My answer, leave it plugged in when you can but don't sweat it.  In a couple of years when it starts to get a little creaky like mine buy a new battery and be happy.  Remember, your machine is there to serve you and no the other way around.


----------



## barhar (Sep 27, 2006)

'So in other words I should charge it fully, unplug it, use it until the battery runs out, then charge it up again?' - more or less, yes. 

But you can leave the MacBook Pro connected after it is fully charge, from time to time. 

Just allow the battery to full discharge, instead of constantly connecting the MacBook Pro to the AC / DC adapter.

You can remove the non-fully discharged battery, from the MacBook Pro, connect the portable to the AC / DC adapter, and use the portable. Later, disconnect the MacBook Pro, re-install the battery, and continue to power the portable from the battery - until it fully discharges.  Then repeat the recharging cycle.

Clarification:
01. To fully discharge a Lithium ion battery - does not imply 'discharge to 0 volts'; but, to the low battery level of the menu bar or third party application voltage indicator.
02. Others sources to view - ([1], [2], and [3]). Many of [3]'s web sites state that Lithium ion can be connected more often to it charging system (the AC / DC adapter) with less problems - noted with Nickel Cadmium and / or Nickel Metal Hydride batteries.


----------



## eric2006 (Sep 27, 2006)

Fully discharging the battery every use may put too much stress on the battery, not to mention being inconvenient. You may want to do that once every 3 months or so, but you don't need to do it every cycle, especially with Li-ons. If anything, it's better to charge back up when you hit around 60%. Laptop batteries are designed to be used - so don't be afraid to use them how you want. A heavily used battery will still last a year, or two. Replacement batteries are around 100 bucks. Not bad for a $2000 laptop.


----------



## Uduckhead (Sep 28, 2006)

Hmmm...ok. So, it sounds like I should unplug when fully charged, but not wait until the battery is dead to recharge?


----------



## barhar (Sep 28, 2006)

'... So, ...I should unplug when fully charged,' - you can; but, do not have to.
'... but not wait until the battery is dead to recharge?' - correct.

When a full battery charge has completed, the AC / DC adapter can remain connected.

From time to time, let the battery discharge (noting its value via the menu bar indicator and / or third part software), and then perform a full battery charge.


----------



## fryke (Sep 28, 2006)

Use it any way you want, i.e. leave it charging/charged.
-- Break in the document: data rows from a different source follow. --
/-- Round a value to FP32. -/
def enc32 (x : Num) : Word32 := BitVec.ofNat 32 (fRound fFP32 x)

/-- The floating-point format of a code of R20, if it is one. -/
def fmtOf (c : Nat) : Option FFmt :=
  if c = 0 then some fFP32 else if c = 1 then some fBF16 else if c = 2 then some fFP16
  else if c = 3 then some fE4M3 else if c = 4 then some fE5M2 else if c = 6 then some fE2M1 else none

/-- The width in bits of a format code (R20). -/
def fmtWidth (c : Nat) : Nat :=
  if c = 0 ∨ c = 0xB then 32 else if c = 1 ∨ c = 2 then 16
  else if c = 3 ∨ c = 4 ∨ c = 5 ∨ c = 0xA then 8 else if c = 6 ∨ c = 7 then 4
  else if c = 8 then 2 else 1

/-- Two's complement of `w` bits (R26). -/
def signedOf (w v : Nat) : Int := if v < 2 ^ (w - 1) then (v : Int) else (v : Int) - 2 ^ w

/-- The low `w` bits of an integer. -/
def unsignedOf (w : Nat) (i : Int) : Nat := (i % (2 ^ w : Nat)).toNat

/-- The value of an element code of a format, other than W2 (R22 to R26, R41). -/
def fmtDecode (c v : Nat) : Num :=
  match fmtOf c with
  | some f => fDecode f v
  | none =>
    if c = 5 then numInt (signedOf 8 v)
    else if c = 7 then numInt (signedOf 4 v)
    else if c = 9 then numInt (if v = 0 then 1 else -1)
    else if c = 0xA then (if v = 0xFF then .nan else numScale false 1 ((v : Int) - 127))
    else numInt (signedOf 32 v)

/-- Element `j` of a packed row of `w`-bit elements (R27). -/
def packGet (row : List Byte) (w j : Nat) : Nat :=
  if w < 8 then ((row.getD (j * w / 8) 0).toNat / 2 ^ (j * w % 8)) % 2 ^ w
  else leAt row (j * (w / 8)) (w / 8)

/-- Bytes of a packed row of `w`-bit elements, padded with zeros to a 4-byte boundary (R27, R117). -/
def packRow (w : Nat) (vs : List Nat) : List Byte :=
  let total := (vs.zipIdx.map (fun p => (p.1 % 2 ^ w) * 2 ^ (p.2 * w))).foldl (· + ·) 0
  toLe (alignUp (cdiv (vs.length * w) 8) 4) total

/-- The bytes of `n` elements of a format, each row padded to 4 bytes (R28). -/
def rowBytes (c n : Nat) : Nat := alignUp (cdiv (n * fmtWidth c) 8) 4

/-! ## FP32 arithmetic of the rigger unit (R60 to R62, R107, R108) -/

/-- FP32 addition. -/
def add32 (a b : Word32) : Word32 := enc32 (numAdd (dec32 a) (dec32 b))
/-- FP32 subtraction. -/
def sub32 (a b : Word32) : Word32 := enc32 (numAdd (dec32 a) (numMinus (dec32 b)))
/-- FP32 multiplication. -/
def mul32 (a b : Word32) : Word32 := enc32 (numMul (dec32 a) (dec32 b))
/-- FP32 fused multiply-add, rounded once. -/
def fma32 (a b c : Word32) : Word32 := enc32 (numAdd (numMul (dec32 a) (dec32 b)) (dec32 c))

/-- The FP32 canonical NaN. -/
def nan32 : Word32 := 0x7FC00000

/-- MAX under R62. -/
def max32 (a b : Word32) : Word32 :=
  let x := dec32 a
  let y := dec32 b
  if numIsNan x || numIsNan y then nan32
  else if numIsZero x && numIsZero y then (if numNeg x && numNeg y then 0x80000000 else 0)
  else if numLt x y then b else a

/-- MIN under R62. -/
def min32 (a b : Word32) : Word32 :=
  let x := dec32 a
  let y := dec32 b
  if numIsNan x || numIsNan y then nan32
  else if numIsZero x && numIsZero y then (if numNeg x || numNeg y then 0x80000000 else 0)
  else if numLt y x then b else a

/-- 1.0 in FP32. -/
def one32 : Word32 := 0x3F800000

/-- VCMP (R177): 0 EQ, 1 LT, 2 LE; +0 if either input is NaN. -/
def cmp32 (op : Nat) (a b : Word32) : Word32 :=
  let x := dec32 a
  let y := dec32 b
  if numIsNan x || numIsNan y then 0
  else
    let lt := numLt x y
    let eq := !lt && !numLt y x
    if (if op = 0 then eq else if op = 1 then lt else lt || eq) then one32 else 0

/-- FP32 to INT32 (R177): rounded to nearest even, NaN gives 0, out of range the nearer bound. -/
def f2i32 (a : Word32) : Word32 :=
  match dec32 a with
  | .nan => 0
  | .inf s => if s then 0x80000000 else 0x7FFFFFFF
  | .fin s n d =>
    let k := rne n d 0
    if s then (if 2 ^ 31 < k then 0x80000000 else BitVec.ofInt 32 (-(k : Int)))
    else (if 2 ^ 31 - 1 < k then 0x7FFFFFFF else BitVec.ofNat 32 k)

/-- INT32 to FP32 (R177). -/
def i2f32 (a : Word32) : Word32 := enc32 (numInt a.toInt)

/-- Integer square root by bits, from bit `k` down: the largest `r` with `r * r ≤ v` whose bits above `k` are `r0`. -/
def isqrtFrom (v r0 k : Nat) : Nat :=
  match k with
  | 0 => r0
  | j + 1 =>
    let r1 := r0 + 2 ^ j
    if r1 * r1 ≤ v then isqrtFrom v r1 j else isqrtFrom v r0 j

/-- Integer square root. -/
def isqrt (v : Nat) : Nat := isqrtFrom v 0 (Nat.log2 v / 2 + 1)

/-- A value known to lie strictly between `k` and `k + 1` units of `2^-p`, or equal to `k` units when `exact`: rounding
either gives the same result whenever the interval holds no rounding boundary. -/
def sticky (neg exact : Bool) (k p : Nat) : Num :=
  if exact then .fin neg k (2 ^ p) else .fin neg (2 * k + 1) (2 ^ (p + 1))

/-- RSQRT of a positive finite value (R108), with 200 fraction bits and the sticky bit. -/
def rsqrtNum (n d : Nat) : Num :=
  let v := d * 2 ^ 400 / n
  let r := isqrt v
  sticky false (decide (r * r * n = d * 2 ^ 400)) r 200

/-- The fraction bits of the logarithm of `y` (in units of `2^-256`, in `[1, 2)`), by repeated squaring: `k` bits. -/
def log2Bits (y k : Nat) : Nat :=
  match k with
  | 0 => 0
  | j + 1 =>
    let z := y * y / 2 ^ 256
    if 2 ^ 257 ≤ z then 2 ^ j + log2Bits (z / 2) j else log2Bits z j

/-- LOG2 of a positive finite value (R108), with 100 fraction bits and the sticky bit. A power of two is exact. -/
def log2Num (n d : Nat) : Num :=
  let e := ilog2 n d
  let p := scaleFrac n d e
  let y := p.1 * 2 ^ 256 / p.2
  if p.1 = p.2 then numInt e
  else
    let k : Int := e * 2 ^ 100 + (log2Bits y 100 : Nat)
    if 0 ≤ k then sticky false false k.toNat 100 else sticky true false (-k - 1).toNat 100

/-- The product of the roots `2^(2^-i)` over the set bits of a fraction of `k` bits, in units of `2^-256`: `c` is the
root of the current bit, `acc` the product so far. -/
def exp2Bits (fr k c acc : Nat) : Nat :=
  match k with
  | 0 => acc
  | j + 1 =>
    let c' := isqrt (c * 2 ^ 256)
    let acc' := if fr / 2 ^ j % 2 = 1 then acc * c' / 2 ^ 256 else acc
    exp2Bits fr j c' acc'

/-- EXP2 of a finite value of magnitude below 256 whose fraction has at most 64 bits (R108). An integer argument is
exact. -/
def exp2Num (neg : Bool) (n d : Nat) : Num :=
  let t : Int := if neg then -((n * 2 ^ 64 / d : Nat) : Int) else ((n * 2 ^ 64 / d : Nat) : Int)
  let ip : Int := t / (2 ^ 64 : Nat)
  let fr : Nat := (t % (2 ^ 64 : Nat)).toNat
  if fr = 0 then numScale false 1 ip
  else
    let m := exp2Bits fr 64 (2 * 2 ^ 256) (2 ^ 256)
    numScale false (2 * (m / 2 ^ 100) + 1) (ip - 157)

/-- EXP2 (R108). Arguments of magnitude below 2^-26 give 1.0, to which their results round. -/
def vexp2 (a : Word32) : Word32 :=
  match dec32 a with
  | .nan => nan32
  | .inf s => if s then 0 else 0x7F800000
  | .fin s n d =>
    if n = 0 then one32
    else if !s && 128 * d ≤ n then 0x7F800000
    else if s && 150 * d < n then 0
    else if n * 2 ^ 26 < d then one32
    else enc32 (exp2Num s n d)

/-- LOG2 (R108). -/
def vlog2 (a : Word32) : Word32 :=
  match dec32 a with
  | .nan => nan32
  | .inf s => if s then nan32 else 0x7F800000
  | .fin s n d =>
    if n = 0 then 0xFF800000
    else if s then nan32
    else enc32 (log2Num n d)

/-- RECIP (R108). -/
def vrecip (a : Word32) : Word32 :=
  match dec32 a with
  | .nan => nan32
  | .inf s => if s then 0x80000000 else 0
  | .fin s n d => if n = 0 then (if s then 0xFF800000 else 0x7F800000) else enc32 (.fin s d n)

/-- RSQRT (R108). -/
def vrsqrt (a : Word32) : Word32 :=
  match dec32 a with
  | .nan => nan32
  | .inf s => if s then nan32 else 0
  | .fin s n d =>
    if n = 0 then (if s then 0xFF800000 else 0x7F800000)
    else if s then nan32
    else enc32 (rsqrtNum n d)

/-- The four functions of VFUNC by SUB (R177). -/
def vfunc (op : Nat) (a : Word32) : Word32 :=
  if op = 0 then vexp2 a else if op = 1 then vlog2 a else if op = 2 then vrecip a else vrsqrt a

/-! ## Sums -/

/-- The pairwise sum of adjacent words by `f`: element `2i` with element `2i + 1`. -/
def pairUp (f : Word32 → Word32 → Word32) (l : List Word32) : List Word32 :=
  match l with
  | a :: b :: r => f a b :: pairUp f r
  | l => l

/-- A fixed pairwise tree of `k` levels (R54, R178). -/
def treeOf (f : Word32 → Word32 → Word32) (k : Nat) (l : List Word32) : Word32 :=
  match k with
  | 0 => l.headD 0
  | j + 1 => treeOf f j (pairUp f l)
About once a month at least, use it until the battery's drained completely, i.e. ignore the warnings, don't put it to sleep but rather use it until it goes to sleep by itself. You must set the Energy Saver prefpane to letting it never sleep for that! (Else it might just go to sleep automatically when you go get another cup of coffee...) Then charge it fully (you can still use the machine) and do the discharging scheme a second time. Again charge it 'til full. Now go your normal way for another month.


----------



## Uduckhead (Sep 29, 2006)

Wow, cool, thanks guys.


----------



## symphonix (Sep 29, 2006)

There is no need to worry about memory effect, charge/discharge cycles, or unplugging once fully charged. The batteries used on modern laptops are Lithium-Ion, which have no memory effect at all. The procedures described date back to the use of Nickel-Cadmium batteries, which we were using right up until the late 90s.

The Li-Ion batteries in modern laptops, iPods, etc have no memory effect and an operating life of nearly ten years. No special procedures, such as "do not overcharge" or "recharge frequently" need to be observed.

Besides, your laptop has a power management chip that takes care of all of that - if overcharging were to be an issue, the PMU (Power Management Unit) will automatically stop the charging process.


----------